Work instruction:
Below are records. Copy every line with "arpFind" in it.

Source material:
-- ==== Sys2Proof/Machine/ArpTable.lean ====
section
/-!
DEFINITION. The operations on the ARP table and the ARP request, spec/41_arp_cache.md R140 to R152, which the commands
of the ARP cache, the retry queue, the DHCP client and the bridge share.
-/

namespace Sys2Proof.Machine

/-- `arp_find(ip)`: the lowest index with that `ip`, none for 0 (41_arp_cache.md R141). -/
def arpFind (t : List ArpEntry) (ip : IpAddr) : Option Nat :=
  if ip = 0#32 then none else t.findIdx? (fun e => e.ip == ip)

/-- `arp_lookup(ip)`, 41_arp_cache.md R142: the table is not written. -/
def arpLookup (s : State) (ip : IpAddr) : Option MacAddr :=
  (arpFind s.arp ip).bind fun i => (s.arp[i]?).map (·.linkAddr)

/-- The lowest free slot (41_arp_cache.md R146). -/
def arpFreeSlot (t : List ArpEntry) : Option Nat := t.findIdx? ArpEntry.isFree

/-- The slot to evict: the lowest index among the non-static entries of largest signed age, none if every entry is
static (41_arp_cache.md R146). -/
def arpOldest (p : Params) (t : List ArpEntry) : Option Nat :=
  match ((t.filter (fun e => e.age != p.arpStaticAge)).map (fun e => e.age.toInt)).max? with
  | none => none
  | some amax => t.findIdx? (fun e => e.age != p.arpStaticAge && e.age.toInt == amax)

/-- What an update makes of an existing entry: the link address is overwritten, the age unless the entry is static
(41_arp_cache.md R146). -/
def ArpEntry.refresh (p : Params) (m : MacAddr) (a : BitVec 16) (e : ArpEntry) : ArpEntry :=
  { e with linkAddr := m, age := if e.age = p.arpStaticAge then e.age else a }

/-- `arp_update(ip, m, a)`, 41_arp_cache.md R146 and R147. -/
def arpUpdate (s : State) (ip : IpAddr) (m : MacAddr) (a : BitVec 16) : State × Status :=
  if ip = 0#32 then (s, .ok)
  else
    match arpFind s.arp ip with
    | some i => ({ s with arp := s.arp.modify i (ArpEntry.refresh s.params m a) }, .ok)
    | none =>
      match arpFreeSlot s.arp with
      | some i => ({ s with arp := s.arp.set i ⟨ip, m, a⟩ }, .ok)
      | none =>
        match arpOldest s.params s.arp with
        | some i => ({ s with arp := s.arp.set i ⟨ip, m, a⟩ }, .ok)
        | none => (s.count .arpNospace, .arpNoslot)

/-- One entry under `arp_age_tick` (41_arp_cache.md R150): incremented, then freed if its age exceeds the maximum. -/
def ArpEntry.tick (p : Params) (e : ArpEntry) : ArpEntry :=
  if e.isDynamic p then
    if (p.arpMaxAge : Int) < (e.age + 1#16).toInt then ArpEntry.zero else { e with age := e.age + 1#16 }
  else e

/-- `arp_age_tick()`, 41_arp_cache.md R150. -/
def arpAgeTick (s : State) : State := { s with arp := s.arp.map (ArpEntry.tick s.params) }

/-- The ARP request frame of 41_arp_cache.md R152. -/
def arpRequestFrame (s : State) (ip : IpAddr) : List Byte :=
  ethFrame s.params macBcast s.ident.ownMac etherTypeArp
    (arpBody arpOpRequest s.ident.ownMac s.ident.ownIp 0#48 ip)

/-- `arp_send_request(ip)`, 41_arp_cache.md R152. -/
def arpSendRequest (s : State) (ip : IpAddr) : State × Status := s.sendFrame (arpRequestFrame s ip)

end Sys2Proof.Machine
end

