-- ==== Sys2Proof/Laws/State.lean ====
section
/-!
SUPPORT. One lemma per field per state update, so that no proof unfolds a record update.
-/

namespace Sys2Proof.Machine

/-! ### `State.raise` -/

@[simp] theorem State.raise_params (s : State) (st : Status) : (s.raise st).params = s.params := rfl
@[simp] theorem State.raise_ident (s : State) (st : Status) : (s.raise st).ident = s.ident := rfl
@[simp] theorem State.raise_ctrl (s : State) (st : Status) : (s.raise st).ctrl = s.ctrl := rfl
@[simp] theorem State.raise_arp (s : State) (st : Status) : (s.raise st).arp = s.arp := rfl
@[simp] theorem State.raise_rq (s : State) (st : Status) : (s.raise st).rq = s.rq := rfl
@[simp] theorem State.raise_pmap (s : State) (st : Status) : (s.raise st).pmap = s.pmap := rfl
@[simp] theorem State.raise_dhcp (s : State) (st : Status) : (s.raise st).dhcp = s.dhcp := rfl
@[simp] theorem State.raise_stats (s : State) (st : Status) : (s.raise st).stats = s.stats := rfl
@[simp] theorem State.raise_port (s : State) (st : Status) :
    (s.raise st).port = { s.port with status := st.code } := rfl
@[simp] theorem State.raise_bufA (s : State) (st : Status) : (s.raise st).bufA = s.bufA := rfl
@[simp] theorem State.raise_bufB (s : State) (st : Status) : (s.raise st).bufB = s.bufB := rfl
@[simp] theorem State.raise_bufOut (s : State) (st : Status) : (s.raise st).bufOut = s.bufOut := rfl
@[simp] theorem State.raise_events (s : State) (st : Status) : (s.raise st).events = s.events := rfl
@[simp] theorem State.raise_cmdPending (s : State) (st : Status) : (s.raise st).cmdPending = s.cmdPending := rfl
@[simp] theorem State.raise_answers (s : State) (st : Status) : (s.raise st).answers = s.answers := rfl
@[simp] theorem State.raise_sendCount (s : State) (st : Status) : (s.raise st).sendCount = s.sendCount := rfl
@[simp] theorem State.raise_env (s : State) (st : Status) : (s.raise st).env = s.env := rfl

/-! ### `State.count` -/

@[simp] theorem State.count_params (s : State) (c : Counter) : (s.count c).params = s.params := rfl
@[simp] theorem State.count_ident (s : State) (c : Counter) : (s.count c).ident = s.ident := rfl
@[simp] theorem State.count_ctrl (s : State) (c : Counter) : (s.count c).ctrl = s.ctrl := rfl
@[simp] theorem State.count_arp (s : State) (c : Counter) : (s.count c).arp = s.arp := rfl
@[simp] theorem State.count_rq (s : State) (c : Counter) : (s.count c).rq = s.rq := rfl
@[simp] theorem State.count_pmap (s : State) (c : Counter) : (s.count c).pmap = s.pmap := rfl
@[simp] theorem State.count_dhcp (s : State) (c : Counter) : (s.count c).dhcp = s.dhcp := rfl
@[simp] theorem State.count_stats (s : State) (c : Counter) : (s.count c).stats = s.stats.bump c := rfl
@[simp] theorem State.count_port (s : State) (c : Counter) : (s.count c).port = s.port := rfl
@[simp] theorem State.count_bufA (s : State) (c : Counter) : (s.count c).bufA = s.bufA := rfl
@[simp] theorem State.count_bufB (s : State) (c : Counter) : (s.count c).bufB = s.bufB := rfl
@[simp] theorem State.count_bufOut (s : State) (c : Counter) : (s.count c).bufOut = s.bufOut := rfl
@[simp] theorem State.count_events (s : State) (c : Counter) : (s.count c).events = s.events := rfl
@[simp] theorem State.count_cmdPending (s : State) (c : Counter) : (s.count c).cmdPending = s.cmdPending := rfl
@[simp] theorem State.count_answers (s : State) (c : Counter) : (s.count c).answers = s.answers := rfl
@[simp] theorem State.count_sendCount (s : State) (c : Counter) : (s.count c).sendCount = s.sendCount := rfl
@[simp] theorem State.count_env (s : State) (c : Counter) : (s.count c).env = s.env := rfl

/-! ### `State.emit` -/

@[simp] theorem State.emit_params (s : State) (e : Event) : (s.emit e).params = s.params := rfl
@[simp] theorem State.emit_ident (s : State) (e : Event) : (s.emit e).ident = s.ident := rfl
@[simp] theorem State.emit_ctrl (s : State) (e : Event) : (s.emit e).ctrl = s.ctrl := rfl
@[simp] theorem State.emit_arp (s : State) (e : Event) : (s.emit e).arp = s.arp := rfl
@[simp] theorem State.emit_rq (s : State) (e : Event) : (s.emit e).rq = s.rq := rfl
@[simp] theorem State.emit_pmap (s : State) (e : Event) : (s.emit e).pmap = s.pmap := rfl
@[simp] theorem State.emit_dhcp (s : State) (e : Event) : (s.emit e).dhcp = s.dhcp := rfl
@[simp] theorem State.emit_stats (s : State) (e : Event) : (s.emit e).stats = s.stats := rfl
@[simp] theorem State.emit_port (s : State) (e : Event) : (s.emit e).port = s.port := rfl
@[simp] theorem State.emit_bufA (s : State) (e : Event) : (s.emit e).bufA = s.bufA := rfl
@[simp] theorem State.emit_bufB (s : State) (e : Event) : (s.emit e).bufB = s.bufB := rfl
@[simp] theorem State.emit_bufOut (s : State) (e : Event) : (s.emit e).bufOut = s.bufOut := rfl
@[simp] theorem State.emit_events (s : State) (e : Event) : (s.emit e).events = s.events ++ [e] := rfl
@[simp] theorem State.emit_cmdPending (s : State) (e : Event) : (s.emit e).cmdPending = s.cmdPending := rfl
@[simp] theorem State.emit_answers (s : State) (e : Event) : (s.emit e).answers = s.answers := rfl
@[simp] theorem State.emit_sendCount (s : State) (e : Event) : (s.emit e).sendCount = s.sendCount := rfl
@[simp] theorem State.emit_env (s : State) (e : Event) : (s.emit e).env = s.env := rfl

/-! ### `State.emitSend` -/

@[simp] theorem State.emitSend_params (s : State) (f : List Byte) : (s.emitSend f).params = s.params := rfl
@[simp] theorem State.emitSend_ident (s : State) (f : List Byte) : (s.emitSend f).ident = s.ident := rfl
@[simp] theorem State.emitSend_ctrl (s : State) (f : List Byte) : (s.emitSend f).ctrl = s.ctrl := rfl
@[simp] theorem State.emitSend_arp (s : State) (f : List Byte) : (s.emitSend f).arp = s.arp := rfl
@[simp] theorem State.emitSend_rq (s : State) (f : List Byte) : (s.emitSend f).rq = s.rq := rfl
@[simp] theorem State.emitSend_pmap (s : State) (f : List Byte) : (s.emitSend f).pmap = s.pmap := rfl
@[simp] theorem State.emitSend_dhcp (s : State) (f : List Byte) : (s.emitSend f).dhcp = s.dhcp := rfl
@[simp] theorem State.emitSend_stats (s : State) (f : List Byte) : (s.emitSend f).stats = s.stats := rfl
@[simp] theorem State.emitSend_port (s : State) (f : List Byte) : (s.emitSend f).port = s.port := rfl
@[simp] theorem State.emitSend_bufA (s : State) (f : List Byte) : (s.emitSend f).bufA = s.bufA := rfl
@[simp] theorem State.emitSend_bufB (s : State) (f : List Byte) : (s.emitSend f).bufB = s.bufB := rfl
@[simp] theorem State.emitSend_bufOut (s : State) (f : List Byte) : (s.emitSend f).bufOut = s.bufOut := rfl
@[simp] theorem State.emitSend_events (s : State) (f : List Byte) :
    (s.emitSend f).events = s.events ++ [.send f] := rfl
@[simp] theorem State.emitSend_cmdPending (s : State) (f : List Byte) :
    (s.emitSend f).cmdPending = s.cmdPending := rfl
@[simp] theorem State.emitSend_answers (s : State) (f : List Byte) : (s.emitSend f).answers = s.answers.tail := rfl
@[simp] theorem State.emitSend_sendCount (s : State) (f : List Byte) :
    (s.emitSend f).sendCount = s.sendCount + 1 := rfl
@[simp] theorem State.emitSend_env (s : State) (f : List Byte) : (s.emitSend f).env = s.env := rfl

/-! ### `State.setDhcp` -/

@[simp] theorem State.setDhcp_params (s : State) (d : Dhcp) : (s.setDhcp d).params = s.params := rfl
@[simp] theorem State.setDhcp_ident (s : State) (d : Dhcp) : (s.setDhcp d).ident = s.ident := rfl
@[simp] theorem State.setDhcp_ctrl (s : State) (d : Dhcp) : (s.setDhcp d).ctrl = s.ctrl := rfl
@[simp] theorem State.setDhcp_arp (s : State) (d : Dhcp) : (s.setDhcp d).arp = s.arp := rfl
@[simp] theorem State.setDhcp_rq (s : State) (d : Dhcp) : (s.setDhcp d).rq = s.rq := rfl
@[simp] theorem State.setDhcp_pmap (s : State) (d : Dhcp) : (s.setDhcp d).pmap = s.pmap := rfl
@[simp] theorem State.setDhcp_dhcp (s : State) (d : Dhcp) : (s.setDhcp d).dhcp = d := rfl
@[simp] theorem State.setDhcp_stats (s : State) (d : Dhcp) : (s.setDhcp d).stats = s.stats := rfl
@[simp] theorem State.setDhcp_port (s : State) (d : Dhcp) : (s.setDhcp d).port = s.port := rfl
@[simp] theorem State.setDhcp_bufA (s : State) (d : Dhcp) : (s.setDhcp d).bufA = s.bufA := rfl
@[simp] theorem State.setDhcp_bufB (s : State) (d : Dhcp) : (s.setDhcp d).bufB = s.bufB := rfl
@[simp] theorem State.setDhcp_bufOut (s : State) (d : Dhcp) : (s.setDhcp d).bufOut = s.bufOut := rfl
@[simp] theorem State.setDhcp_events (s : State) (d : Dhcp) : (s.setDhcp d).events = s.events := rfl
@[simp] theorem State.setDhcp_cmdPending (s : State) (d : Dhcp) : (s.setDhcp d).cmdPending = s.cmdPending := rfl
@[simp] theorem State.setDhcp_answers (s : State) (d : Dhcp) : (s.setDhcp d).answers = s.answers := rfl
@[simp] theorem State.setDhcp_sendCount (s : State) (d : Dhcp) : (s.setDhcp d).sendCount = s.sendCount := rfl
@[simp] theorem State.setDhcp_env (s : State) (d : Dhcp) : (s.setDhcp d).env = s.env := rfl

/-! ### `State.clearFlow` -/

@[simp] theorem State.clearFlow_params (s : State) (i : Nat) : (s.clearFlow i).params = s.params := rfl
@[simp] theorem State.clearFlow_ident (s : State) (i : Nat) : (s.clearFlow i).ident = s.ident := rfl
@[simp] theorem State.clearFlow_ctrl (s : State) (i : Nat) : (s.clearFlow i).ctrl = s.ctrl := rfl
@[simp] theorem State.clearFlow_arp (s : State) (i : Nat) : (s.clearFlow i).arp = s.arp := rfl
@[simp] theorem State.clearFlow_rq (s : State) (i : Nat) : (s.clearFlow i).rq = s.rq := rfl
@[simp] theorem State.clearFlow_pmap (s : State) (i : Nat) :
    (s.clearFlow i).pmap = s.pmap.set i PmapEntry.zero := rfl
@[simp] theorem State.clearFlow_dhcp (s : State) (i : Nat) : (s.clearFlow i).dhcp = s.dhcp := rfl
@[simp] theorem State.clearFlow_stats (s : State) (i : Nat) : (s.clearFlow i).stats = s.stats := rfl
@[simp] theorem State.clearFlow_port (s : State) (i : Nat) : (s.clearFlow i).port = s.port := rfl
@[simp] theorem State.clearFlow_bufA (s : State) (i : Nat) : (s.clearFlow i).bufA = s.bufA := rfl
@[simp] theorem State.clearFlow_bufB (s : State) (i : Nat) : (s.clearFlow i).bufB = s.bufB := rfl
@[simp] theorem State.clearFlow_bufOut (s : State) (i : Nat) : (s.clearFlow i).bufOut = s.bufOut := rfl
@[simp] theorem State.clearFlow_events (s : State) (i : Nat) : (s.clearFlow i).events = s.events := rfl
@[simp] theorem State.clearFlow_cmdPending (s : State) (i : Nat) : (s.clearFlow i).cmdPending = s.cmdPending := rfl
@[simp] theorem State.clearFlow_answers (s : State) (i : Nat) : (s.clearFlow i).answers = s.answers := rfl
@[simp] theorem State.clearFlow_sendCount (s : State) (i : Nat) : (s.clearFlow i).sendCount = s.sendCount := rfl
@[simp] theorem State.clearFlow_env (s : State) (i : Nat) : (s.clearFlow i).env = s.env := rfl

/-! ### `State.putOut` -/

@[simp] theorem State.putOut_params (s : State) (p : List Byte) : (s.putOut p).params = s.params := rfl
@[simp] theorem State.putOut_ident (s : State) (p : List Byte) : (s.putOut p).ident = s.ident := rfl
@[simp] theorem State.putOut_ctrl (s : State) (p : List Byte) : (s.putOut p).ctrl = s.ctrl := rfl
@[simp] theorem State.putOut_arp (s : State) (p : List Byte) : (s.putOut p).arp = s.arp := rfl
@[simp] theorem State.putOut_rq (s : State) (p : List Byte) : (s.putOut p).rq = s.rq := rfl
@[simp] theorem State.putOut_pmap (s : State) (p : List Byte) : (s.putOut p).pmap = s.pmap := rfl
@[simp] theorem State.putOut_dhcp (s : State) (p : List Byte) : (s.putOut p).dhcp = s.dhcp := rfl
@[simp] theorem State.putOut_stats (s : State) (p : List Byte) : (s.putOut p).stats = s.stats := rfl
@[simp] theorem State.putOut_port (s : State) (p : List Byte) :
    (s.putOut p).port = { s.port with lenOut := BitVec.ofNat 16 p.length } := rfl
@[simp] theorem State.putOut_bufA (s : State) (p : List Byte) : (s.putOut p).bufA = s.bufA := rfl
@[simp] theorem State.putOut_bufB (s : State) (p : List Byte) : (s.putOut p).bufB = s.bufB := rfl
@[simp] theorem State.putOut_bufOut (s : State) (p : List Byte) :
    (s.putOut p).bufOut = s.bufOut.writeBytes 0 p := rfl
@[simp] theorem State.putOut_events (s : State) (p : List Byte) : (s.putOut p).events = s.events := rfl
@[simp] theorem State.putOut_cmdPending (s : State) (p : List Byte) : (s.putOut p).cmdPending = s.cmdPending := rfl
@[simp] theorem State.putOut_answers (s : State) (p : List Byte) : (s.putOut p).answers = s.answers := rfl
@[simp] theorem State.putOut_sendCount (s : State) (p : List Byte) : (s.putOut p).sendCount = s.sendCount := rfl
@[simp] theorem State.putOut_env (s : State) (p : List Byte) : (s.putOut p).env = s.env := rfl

Your response:
def arpFind (t : List ArpEntry) (ip : IpAddr) : Option Nat :=
  (arpFind s.arp ip).bind fun i => (s.arp[i]?).map (·.linkAddr)
    match arpFind s.arp ip with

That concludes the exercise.